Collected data
---

@[simp] theorem Ctx.setS_pc (c : Ctx) (n : Nat) (w : Word) : (c.setS n w).pc = c.pc := by unfold Ctx.setS; split <;> rfl
@[simp] theorem Ctx.setS_p (c : Ctx) (n : Nat) (w : Word) : (c.setS n w).p = c.p := by unfold Ctx.setS; split <;> rfl
@[simp] theorem Ctx.setS_stat (c : Ctx) (n : Nat) (w : Word) : (c.setS n w).stat = c.stat := by unfold Ctx.setS; split <;> rfl
@[simp] theorem Ctx.setS_xpc (c : Ctx) (n : Nat) (w : Word) : (c.setS n w).xpc = c.xpc := by unfold Ctx.setS; split <;> rfl
@[simp] theorem Ctx.setS_xcause (c : Ctx) (n : Nat) (w : Word) : (c.setS n w).xcause = c.xcause := by unfold Ctx.setS; split <;> rfl
@[simp] theorem Ctx.setS_xval (c : Ctx) (n : Nat) (w : Word) : (c.setS n w).xval = c.xval := by unfold Ctx.setS; split <;> rfl
@[simp] theorem Ctx.setS_fmtd (c : Ctx) (n : Nat) (w : Word) : (c.setS n w).fmtd = c.fmtd := by unfold Ctx.setS; split <;> rfl
@[simp] theorem Ctx.setS_canreq (c : Ctx) (n : Nat) (w : Word) : (c.setS n w).canreq = c.canreq := by unfold Ctx.setS; split <;> rfl
@[simp] theorem Ctx.setS_loops (c : Ctx) (n : Nat) (w : Word) : (c.setS n w).loops = c.loops := by unfold Ctx.setS; split <;> rfl
@[simp] theorem Ctx.setS_saved (c : Ctx) (n : Nat) (w : Word) : (c.setS n w).saved = c.saved := by unfold Ctx.setS; split <;> rfl
@[simp] theorem Ctx.setS_life (c : Ctx) (n : Nat) (w : Word) : (c.setS n w).life = c.life := by unfold Ctx.setS; split <;> rfl
@[simp] theorem Ctx.setS_view (c : Ctx) (n : Nat) (w : Word) : (c.setS n w).view = c.view := by unfold Ctx.setS; split <;> rfl
@[simp] theorem Ctx.setS_own (c : Ctx) (n : Nat) (w : Word) : (c.setS n w).own = c.own := by unfold Ctx.setS; split <;> rfl
@[simp] theorem Ctx.setS_pubs (c : Ctx) (n : Nat) (w : Word) : (c.setS n w).pubs = c.pubs := by unfold Ctx.setS; split <;> rfl
@[simp] theorem Ctx.setS_lock (c : Ctx) (n : Nat) (w : Word) : (c.setS n w).lock = c.lock := by unfold Ctx.setS; split <;> rfl
@[simp] theorem Ctx.setS_wait (c : Ctx) (n : Nat) (w : Word) : (c.setS n w).wait = c.wait := by unfold Ctx.setS; split <;> rfl
@[simp] theorem Ctx.setS_away (c : Ctx) (n : Nat) (w : Word) : (c.setS n w).away = c.away := by unfold Ctx.setS; split <;> rfl
@[simp] theorem Ctx.setS_record (c : Ctx) (n : Nat) (w : Word) : (c.setS n w).record = c.record := by unfold Ctx.setS; split <;> rfl
@[simp] theorem Ctx.setS_range (c : Ctx) (n : Nat) (w : Word) : (c.setS n w).range = c.range := by unfold Ctx.setS; split <;> rfl
@[simp] theorem Ctx.setS_sprets (c : Ctx) (n : Nat) (w : Word) : (c.setS n w).sprets = c.sprets := by unfold Ctx.setS; split <;> rfl
@[simp] theorem Ctx.setS_pend (c : Ctx) (n : Nat) (w : Word) : (c.setS n w).pend = c.pend := by unfold Ctx.setS; split <;> rfl
@[simp] theorem Ctx.setS_stopped (c : Ctx) (n : Nat) (w : Word) : (c.setS n w).stopped = c.stopped := by unfold Ctx.setS; split <;> rfl
@[simp] theorem Ctx.setS_missPosl (c : Ctx) (n : Nat) (w : Word) : (c.setS n w).missPosl = c.missPosl := by unfold Ctx.setS; split <;> rfl
@[simp] theorem Ctx.setS_search (c : Ctx) (n : Nat) (w : Word) : (c.setS n w).search = c.search := by unfold Ctx.setS; split <;> rfl
@[simp] theorem Ctx.setS_under (c : Ctx) (n : Nat) (w : Word) : (c.setS n w).under = c.under := by unfold Ctx.setS; split <;> rfl
@[simp] theorem Ctx.setS_cameFrom (c : Ctx) (n : Nat) (w : Word) : (c.setS n w).cameFrom = c.cameFrom := by unfold Ctx.setS; split <;> rfl
@[simp] theorem Ctx.setS_released (c : Ctx) (n : Nat) (w : Word) : (c.setS n w).released = c.released := by unfold Ctx.setS; split <;> rfl
@[simp] theorem Ctx.setS_unserved (c : Ctx) (n : Nat) (w : Word) : (c.setS n w).unserved = c.unserved := by unfold Ctx.setS; split <;> rfl
@[simp] theorem Ctx.setS_wlen (c : Ctx) (n : Nat) (w : Word) : (c.setS n w).wlen = c.wlen := by unfold Ctx.setS; split <;> rfl
@[simp] theorem Ctx.setS_inPre (c : Ctx) (n : Nat) (w : Word) : (c.setS n w).inPre = c.inPre := by unfold Ctx.setS; split <;> rfl
@[simp] theorem Ctx.setS_trapCyc (c : Ctx) (n : Nat) (w : Word) : (c.setS n w).trapCyc = c.trapCyc := by unfold Ctx.setS; split <;> rfl
@[simp] theorem Ctx.setS_owedAcq (c : Ctx) (n : Nat) (w : Word) : (c.setS n w).owedAcq = c.owedAcq := by unfold Ctx.setS; split <;> rfl
@[simp] theorem Ctx.setS_starter (c : Ctx) (n : Nat) (w : Word) : (c.setS n w).starter = c.starter := by unfold Ctx.setS; split <;> rfl
@[simp] theorem Ctx.setS_ops (c : Ctx) (n : Nat) (w : Word) : (c.setS n w).ops = c.ops := by unfold Ctx.setS; split <;> rfl
@[simp] theorem Ctx.setS_recalling (c : Ctx) (n : Nat) (w : Word) : (c.setS n w).recalling = c.recalling := by unfold Ctx.setS; split <;> rfl
@[simp] theorem Ctx.setS_atBarrier (c : Ctx) (n : Nat) (w : Word) : (c.setS n w).atBarrier = c.atBarrier := by unfold Ctx.setS; split <;> rfl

---

TO DO => Write all the entries out again exactly as they are.

ANSWER TO THE PROBLEM =>
@[simp] theorem Ctx.setS_pc (c : Ctx) (n : Nat) (w : Word) : (c.setS n w).pc = c.pc := by unfold Ctx.setS; split <;> rfl
@[simp] theorem Ctx.setS_p (c : Ctx) (n : Nat) (w : Word) : (c.setS n w).p = c.p := by unfold Ctx.setS; split <;> rfl
@[simp] theorem Ctx.setS_stat (c : Ctx) (n : Nat) (w : Word) : (c.setS n w).stat = c.stat := by unfold Ctx.setS; split <;> rfl
@[simp] theorem Ctx.setS_xpc (c : Ctx) (n : Nat) (w : Word) : (c.setS n w).xpc = c.xpc := by unfold Ctx.setS; split <;> rfl
@[simp] theorem Ctx.setS_xcause (c : Ctx) (n : Nat) (w : Word) : (c.setS n w).xcause = c.xcause := by unfold Ctx.setS; split <;> rfl
@[simp] theorem Ctx.setS_xval (c : Ctx) (n : Nat) (w : Word) : (c.setS n w).xval = c.xval := by unfold Ctx.setS; split <;> rfl
@[simp] theorem Ctx.setS_fmtd (c : Ctx) (n : Nat) (w : Word) : (c.setS n w).fmtd = c.fmtd := by unfold Ctx.setS; split <;> rfl
@[simp] theorem Ctx.setS_canreq (c : Ctx) (n : Nat) (w : Word) : (c.setS n w).canreq = c.canreq := by unfold Ctx.setS; split <;> rfl
@[simp] theorem Ctx.setS_loops (c : Ctx) (n : Nat) (w : Word) : (c.setS n w).loops = c.loops := by unfold Ctx.setS; split <;> rfl
@[simp] theorem Ctx.setS_saved (c : Ctx) (n : Nat) (w : Word) : (c.setS n w).saved = c.saved := by unfold Ctx.setS; split <;> rfl
@[simp] theorem Ctx.setS_life (c : Ctx) (n : Nat) (w : Word) : (c.setS n w).life = c.life := by unfold Ctx.setS; split <;> rfl
@[simp] theorem Ctx.setS_view (c : Ctx) (n : Nat) (w : Word) : (c.setS n w).view = c.view := by unfold Ctx.setS; split <;> rfl
@[simp] theorem Ctx.setS_own (c : Ctx) (n : Nat) (w : Word) : (c.setS n w).own = c.own := by unfold Ctx.setS; split <;> rfl
@[simp] theorem Ctx.setS_pubs (c : Ctx) (n : Nat) (w : Word) : (c.setS n w).pubs = c.pubs := by unfold Ctx.setS; split <;> rfl
@[simp] theorem Ctx.setS_lock (c : Ctx) (n : Nat) (w : Word) : (c.setS n w).lock = c.lock := by unfold Ctx.setS; split <;> rfl
@[simp] theorem Ctx.setS_wait (c : Ctx) (n : Nat) (w : Word) : (c.setS n w).wait = c.wait := by unfold Ctx.setS; split <;> rfl
@[simp] theorem Ctx.setS_away (c : Ctx) (n : Nat) (w : Word) : (c.setS n w).away = c.away := by unfold Ctx.setS; split <;> rfl
@[simp] theorem Ctx.setS_record (c : Ctx) (n : Nat) (w : Word) : (c.setS n w).record = c.record := by unfold Ctx.setS; split <;> rfl
@[simp] theorem Ctx.setS_range (c : Ctx) (n : Nat) (w : Word) : (c.setS n w).range = c.range := by unfold Ctx.setS; split <;> rfl
@[simp] theorem Ctx.setS_sprets (c : Ctx) (n : Nat) (w : Word) : (c.setS n w).sprets = c.sprets := by unfold Ctx.setS; split <;> rfl
@[simp] theorem Ctx.setS_pend (c : Ctx) (n : Nat) (w : Word) : (c.setS n w).pend = c.pend := by unfold Ctx.setS; split <;> rfl
@[simp] theorem Ctx.setS_stopped (c : Ctx) (n : Nat) (w : Word) : (c.setS n w).stopped = c.stopped := by unfold Ctx.setS; split <;> rfl
@[simp] theorem Ctx.setS_missPosl (c : Ctx) (n : Nat) (w : Word) : (c.setS n w).missPosl = c.missPosl := by unfold Ctx.setS; split <;> rfl
@[simp] theorem Ctx.setS_search (c : Ctx) (n : Nat) (w : Word) : (c.setS n w).search = c.search := by unfold Ctx.setS; split <;> rfl
@[simp] theorem Ctx.setS_under (c : Ctx) (n : Nat) (w : Word) : (c.setS n w).under = c.under := by unfold Ctx.setS; split <;> rfl
@[simp] theorem Ctx.setS_cameFrom (c : Ctx) (n : Nat) (w : Word) : (c.setS n w).cameFrom = c.cameFrom := by unfold Ctx.setS; split <;> rfl
@[simp] theorem Ctx.setS_released (c : Ctx) (n : Nat) (w : Word) : (c.setS n w).released = c.released := by unfold Ctx.setS; split <;> rfl
@[simp] theorem Ctx.setS_unserved (c : Ctx) (n : Nat) (w : Word) : (c.setS n w).unserved = c.unserved := by unfold Ctx.setS; split <;> rfl
@[simp] theorem Ctx.setS_wlen (c : Ctx) (n : Nat) (w : Word) : (c.setS n w).wlen = c.wlen := by unfold Ctx.setS; split <;> rfl
@[simp] theorem Ctx.setS_inPre (c : Ctx) (n : Nat) (w : Word) : (c.setS n w).inPre = c.inPre := by unfold Ctx.setS; split <;> rfl
@[simp] theorem Ctx.setS_trapCyc (c : Ctx) (n : Nat) (w : Word) : (c.setS n w).trapCyc = c.trapCyc := by unfold Ctx.setS; split <;> rfl
@[simp] theorem Ctx.setS_owedAcq (c : Ctx) (n : Nat) (w : Word) : (c.setS n w).owedAcq = c.owedAcq := by unfold Ctx.setS; split <;> rfl
@[simp] theorem Ctx.setS_starter (c : Ctx) (n : Nat) (w : Word) : (c.setS n w).starter = c.starter := by unfold Ctx.setS; split <;> rfl
@[simp] theorem Ctx.setS_ops (c : Ctx) (n : Nat) (w : Word) : (c.setS n w).ops = c.ops := by unfold Ctx.setS; split <;> rfl
@[simp] theorem Ctx.setS_recalling (c : Ctx) (n : Nat) (w : Word) : (c.setS n w).recalling = c.recalling := by unfold Ctx.setS; split <;> rfl
@[simp] theorem Ctx.setS_atBarrier (c : Ctx) (n : Nat) (w : Word) : (c.setS n w).atBarrier = c.atBarrier := by unfold Ctx.setS; split <;> rfl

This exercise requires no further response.